Input records:

theorem flagByte_eq_zero_or_one (c : Bool) : flagByte c = 0 ∨ flagByte c = 1 := by
  cases c with
  | false => exact .inl rfl
  | true => exact .inr rfl

/-- The flag is the last write of every flag writer (R112, R131), so VF is 0 or 1. -/
theorem exec_flag {i : Instr} {s t : State} (h : exec i s = .next t) (hflag : flagWriter i = true) :
    ∃ c, t.getV VF = flagByte c := by
  cases i with
  | addReg x | sub x | shr x | subn x | shl x => cases h; exact ⟨_, s.getV_writeWithFlag_VF x _ _⟩
  | drw => cases h; exact ⟨_, s.getV_setV_same VF _⟩
  | _ => cases hflag

/-- A register an instruction changes is its data destination, or VF as its flag (R25). -/
theorem exec_getV_ne {i : Instr} {s t : State} {z : Nib} (h : exec i s = .next t) (hne : t.getV z ≠ s.getV z) :
    writesData i z = true ∨ (z = VF ∧ flagWriter i = true) := by
  cases i with
  | ldImm x | addImm x | ldReg x | orReg x | andReg x | xorReg x | rnd x | ldVxDt x =>
    cases h
    exact .inl (decide_eq_true (List.mem_singleton.1 ((s.onlyWritesV_setV x _).mem_of_ne hne)))
  | ldVxK x =>
    rcases execLdVxK_cases x s with ⟨_, hexec⟩ | ⟨k, _, hexec⟩
    all_goals cases h.symm.trans hexec
    · exact absurd rfl hne
    · exact .inl (decide_eq_true (List.mem_singleton.1 ((s.onlyWritesV_setV x _).mem_of_ne hne)))
  | addReg x | sub x | shr x | subn x | shl x =>
    cases h
    rcases List.mem_cons.1 ((s.onlyWritesV_writeWithFlag x _ _).mem_of_ne hne) with hx | hVF
    · exact .inl (decide_eq_true hx)
    · exact .inr ⟨List.mem_singleton.1 hVF, rfl⟩
  | drw =>
    cases h
    exact .inr ⟨List.mem_singleton.1 ((s.onlyWritesV_setV VF _).mem_of_ne hne), rfl⟩
  | ldVxMem x =>
    cases h
    rw [State.getV_loadRegs s x.isLt] at hne
    refine .inl (decide_eq_true (BitVec.le_def.2 ?_))
    by_contra hlt
    exact hne (if_neg (by omega))
  | _ => exact absurd (exec_onlyChanges h .v (by simp [mayChange]) z) hne

/-- Settles O17: the instruction's own writes; neither the advance nor the end of the Step writes V. -/
theorem registersChangeOnlyWhereNamed : Obligations.RegistersChangeOnlyWhereNamed := by
  intro s t hstep
  obtain ⟨u, hexec, rfl⟩ := stepWith_next hstep
  refine ⟨fun hflag => ?flag, fun z hne => ?named⟩
  case flag =>
    obtain ⟨c, hc⟩ := exec_flag hexec hflag
    rw [State.endStep_getV, hc]
    exact flagByte_eq_zero_or_one c
  case named =>
    rw [State.endStep_getV] at hne
    exact exec_getV_ne hexec hne

end Sys2Proof.Machine

/-! PROOFS. RET (spec/41_control_flow.md R90), alone and after a CALL. -/

namespace Sys2Proof.Machine

/-- Settles O18: the two cases of RET, each with its outcome. -/
theorem retPopsTheStack : Obligations.RetPopsTheStack := fun s =>
  ⟨exec_ret_of_empty, fun hne => ⟨_, exec_ret_of_pos (Nat.pos_of_ne_zero hne), rfl, Vector.getElem?_eq_getElem _,
    s.onlyChanges_setSp_setPc _ _⟩⟩

/-- Settles O21: the slot the RET pops is the one the CALL wrote, and the depth goes up by one and down by one. -/
theorem retUndoesCall : Obligations.RetUndoesCall := by
  intro nnn s hroom
  refine ⟨_, exec_call_of_room nnn hroom, fun u hstack hsp => ?_⟩
  have hdepth : u.sp.val = s.sp.val + 1 := congrArg Fin.val hsp
  refine ⟨_, exec_ret_of_pos (by omega), ?pc, ?sp⟩
  case pc => simp [hstack, hdepth]
  case sp => simp [hdepth]

end Sys2Proof.Machine

/-! PROOFS. Add immediate, the logic operations, the shifts and RND (spec/42_load_alu_random.md R101 to R112). -/

namespace Sys2Proof.Machine

/-- An instruction that only writes Vx, with what is to be said of the value. -/
theorem completes_setV_with {i : Instr} {s : State} {x : Nib} {b : Byte} {P : Byte → Prop} (hb : P b)
    (hexec : exec i s = .next (s.setV x b)) :
    Completes i s fun t => P (t.getV x) ∧ OnlyWritesV [x] s t ∧ OnlyChanges [.v] s t :=
  ⟨_, hexec, (s.getV_setV_same x b).symm ▸ hb, s.onlyWritesV_setV x b, s.onlyChanges_setV x b⟩

/-- Settles O24: each of the four writes Vx alone; the sum in numbers, the others bit by bit. -/
theorem addImmediateAndLogicWriteNoFlag : Obligations.AddImmediateAndLogicWriteNoFlag := fun x y nn s =>
  ⟨completes_setV_with (P := fun b => b.toNat = ((s.getV x).toNat + nn.toNat) % 256) (BitVec.toNat_add _ _) rfl,
    completes_setV_with (P := fun b => ∀ k, b.getLsbD k = ((s.getV x).getLsbD k || (s.getV y).getLsbD k))
      (fun _ => BitVec.getLsbD_or) rfl,
    completes_setV_with (P := fun b => ∀ k, b.getLsbD k = ((s.getV x).getLsbD k && (s.getV y).getLsbD k))
      (fun _ => BitVec.getLsbD_and) rfl,
    completes_setV_with (P := fun b => ∀ k, b.getLsbD k = ((s.getV x).getLsbD k ^^ (s.getV y).getLsbD k))
      (fun _ => BitVec.getLsbD_xor) rfl⟩

theorem toNat_flagByte (c : Bool) : (flagByte c).toNat = c.toNat := by
  cases c <;> rfl

theorem toNat_shrOut (a : Byte) : (shrOut a).toNat = a.toNat % 2 := by
  rw [shrOut, BitVec.getLsbD, Nat.toNat_testBit, Nat.pow_zero, Nat.div_one]

theorem toNat_shlOut (a : Byte) : (shlOut a).toNat = a.toNat / 128 := by
  have ha : a.toNat < 256 := a.isLt
  rw [shlOut, BitVec.getLsbD, Nat.toNat_testBit]
  omega

theorem toNat_shiftRight_one (a : Byte) : (a >>> 1).toNat = a.toNat / 2 := by
  rw [BitVec.toNat_ushiftRight, Nat.shiftRight_eq_div_pow, Nat.pow_one]

theorem toNat_shiftLeft_one (a : Byte) : (a <<< 1).toNat = 2 * a.toNat % 256 := by
  rw [BitVec.toNat_shiftLeft, Nat.shiftLeft_eq, Nat.pow_one, Nat.mul_comm]

/-- An instruction that writes a result and its flag, both in numbers. -/
theorem completes_writeWithFlag_toNat {i : Instr} {s : State} {x : Nib} {r : Byte} {c : Bool} {n m : Nat} (hr : r.toNat = n)
    (hc : c.toNat = m) (hexec : exec i s = .next (s.writeWithFlag x r c)) :
    Completes i s fun t =>
      (x ≠ 0xF#4 → (t.getV x).toNat = n) ∧ (t.getV 0xF#4).toNat = m ∧
      OnlyWritesV [x, 0xF#4] s t ∧ OnlyChanges [.v] s t := by
  refine ⟨_, hexec, fun hx => ?result, ?flag, s.onlyWritesV_writeWithFlag x r c, s.onlyChanges_writeWithFlag x r c⟩
  case result => rw [s.getV_writeWithFlag_of_ne r c hx, hr]
  case flag => rw [s.getV_writeWithFlag_VF, toNat_flagByte, hc]

/-- Settles O26: each shift writes its result and the bit shifted out, both said in numbers. -/
theorem shiftsReportTheBitShiftedOut : Obligations.ShiftsReportTheBitShiftedOut := fun x _ s =>
  ⟨completes_writeWithFlag_toNat (toNat_shiftRight_one (s.getV x)) (toNat_shrOut (s.getV x)) rfl,
    completes_writeWithFlag_toNat (toNat_shiftLeft_one (s.getV x)) (toNat_shlOut (s.getV x)) rfl⟩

What to produce: Going back over the entries above, copy word for word every line from the one that has "theorem toNat_shrOut (a" on through the one that has "refine ⟨_, hexec, fun".

Answer to the exercise:
theorem toNat_shrOut (a : Byte) : (shrOut a).toNat = a.toNat % 2 := by
  rw [shrOut, BitVec.getLsbD, Nat.toNat_testBit, Nat.pow_zero, Nat.div_one]

theorem toNat_shlOut (a : Byte) : (shlOut a).toNat = a.toNat / 128 := by
  have ha : a.toNat < 256 := a.isLt
  rw [shlOut, BitVec.getLsbD, Nat.toNat_testBit]
  omega

theorem toNat_shiftRight_one (a : Byte) : (a >>> 1).toNat = a.toNat / 2 := by
  rw [BitVec.toNat_ushiftRight, Nat.shiftRight_eq_div_pow, Nat.pow_one]

theorem toNat_shiftLeft_one (a : Byte) : (a <<< 1).toNat = 2 * a.toNat % 256 := by
  rw [BitVec.toNat_shiftLeft, Nat.shiftLeft_eq, Nat.pow_one, Nat.mul_comm]

/-- An instruction that writes a result and its flag, both in numbers. -/
theorem completes_writeWithFlag_toNat {i : Instr} {s : State} {x : Nib} {r : Byte} {c : Bool} {n m : Nat} (hr : r.toNat = n)
    (hc : c.toNat = m) (hexec : exec i s = .next (s.writeWithFlag x r c)) :
    Completes i s fun t =>
      (x ≠ 0xF#4 → (t.getV x).toNat = n) ∧ (t.getV 0xF#4).toNat = m ∧
      OnlyWritesV [x, 0xF#4] s t ∧ OnlyChanges [.v] s t := by
  refine ⟨_, hexec, fun hx => ?result, ?flag, s.onlyWritesV_writeWithFlag x r c, s.onlyChanges_writeWithFlag x r c⟩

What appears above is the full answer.